#### [Prompt]
Could you return the lines below exactly, from the first line up to and including the line that holds "core (R54). -/"?

(Recorded data)
-=-=-
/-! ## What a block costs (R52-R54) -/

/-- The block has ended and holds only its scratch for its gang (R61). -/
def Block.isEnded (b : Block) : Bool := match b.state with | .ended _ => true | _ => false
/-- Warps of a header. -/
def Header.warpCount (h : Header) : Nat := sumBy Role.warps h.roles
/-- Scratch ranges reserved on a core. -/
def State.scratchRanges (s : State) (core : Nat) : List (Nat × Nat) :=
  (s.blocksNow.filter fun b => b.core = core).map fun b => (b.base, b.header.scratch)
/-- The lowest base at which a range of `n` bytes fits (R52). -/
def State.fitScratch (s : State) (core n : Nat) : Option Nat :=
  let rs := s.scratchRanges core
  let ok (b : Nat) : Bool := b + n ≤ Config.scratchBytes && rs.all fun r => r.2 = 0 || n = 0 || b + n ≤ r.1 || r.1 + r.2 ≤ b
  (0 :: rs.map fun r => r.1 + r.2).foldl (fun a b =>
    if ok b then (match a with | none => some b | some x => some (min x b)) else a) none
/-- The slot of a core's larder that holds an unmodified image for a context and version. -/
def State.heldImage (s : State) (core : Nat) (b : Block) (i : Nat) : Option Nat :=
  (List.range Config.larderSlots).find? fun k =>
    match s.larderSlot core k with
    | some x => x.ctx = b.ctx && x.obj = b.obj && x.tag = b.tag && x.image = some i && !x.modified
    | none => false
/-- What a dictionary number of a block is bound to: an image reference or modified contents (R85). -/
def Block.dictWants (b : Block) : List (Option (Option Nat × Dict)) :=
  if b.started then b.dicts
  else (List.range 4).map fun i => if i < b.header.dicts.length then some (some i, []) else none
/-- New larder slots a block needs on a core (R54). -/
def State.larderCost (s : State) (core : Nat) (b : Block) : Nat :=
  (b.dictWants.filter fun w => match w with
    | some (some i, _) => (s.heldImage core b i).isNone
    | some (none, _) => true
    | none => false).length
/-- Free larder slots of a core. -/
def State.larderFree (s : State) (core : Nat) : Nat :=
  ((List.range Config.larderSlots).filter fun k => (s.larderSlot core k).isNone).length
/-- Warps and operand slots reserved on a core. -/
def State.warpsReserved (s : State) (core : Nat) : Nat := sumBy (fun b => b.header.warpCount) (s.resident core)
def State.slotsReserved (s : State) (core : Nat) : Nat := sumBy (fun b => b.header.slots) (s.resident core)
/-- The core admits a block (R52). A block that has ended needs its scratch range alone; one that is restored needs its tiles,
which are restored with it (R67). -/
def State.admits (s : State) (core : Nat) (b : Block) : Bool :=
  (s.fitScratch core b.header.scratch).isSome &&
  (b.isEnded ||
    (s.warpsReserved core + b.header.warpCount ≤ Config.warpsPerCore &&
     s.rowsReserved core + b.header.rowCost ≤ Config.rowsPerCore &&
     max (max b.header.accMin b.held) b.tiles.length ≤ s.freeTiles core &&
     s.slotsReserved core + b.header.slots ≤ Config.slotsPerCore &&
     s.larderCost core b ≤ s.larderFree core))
-=-=-
#### [Output of the exercise]
/-! ## What a block costs (R52-R54) -/

/-- The block has ended and holds only its scratch for its gang (R61). -/
def Block.isEnded (b : Block) : Bool := match b.state with | .ended _ => true | _ => false
/-- Warps of a header. -/
def Header.warpCount (h : Header) : Nat := sumBy Role.warps h.roles
/-- Scratch ranges reserved on a core. -/
def State.scratchRanges (s : State) (core : Nat) : List (Nat × Nat) :=
  (s.blocksNow.filter fun b => b.core = core).map fun b => (b.base, b.header.scratch)
/-- The lowest base at which a range of `n` bytes fits (R52). -/
def State.fitScratch (s : State) (core n : Nat) : Option Nat :=
  let rs := s.scratchRanges core
  let ok (b : Nat) : Bool := b + n ≤ Config.scratchBytes && rs.all fun r => r.2 = 0 || n = 0 || b + n ≤ r.1 || r.1 + r.2 ≤ b
  (0 :: rs.map fun r => r.1 + r.2).foldl (fun a b =>
    if ok b then (match a with | none => some b | some x => some (min x b)) else a) none
/-- The slot of a core's larder that holds an unmodified image for a context and version. -/
def State.heldImage (s : State) (core : Nat) (b : Block) (i : Nat) : Option Nat :=
  (List.range Config.larderSlots).find? fun k =>
    match s.larderSlot core k with
    | some x => x.ctx = b.ctx && x.obj = b.obj && x.tag = b.tag && x.image = some i && !x.modified
    | none => false
/-- What a dictionary number of a block is bound to: an image reference or modified contents (R85). -/
def Block.dictWants (b : Block) : List (Option (Option Nat × Dict)) :=
  if b.started then b.dicts
  else (List.range 4).map fun i => if i < b.header.dicts.length then some (some i, []) else none
/-- New larder slots a block needs on a core (R54). -/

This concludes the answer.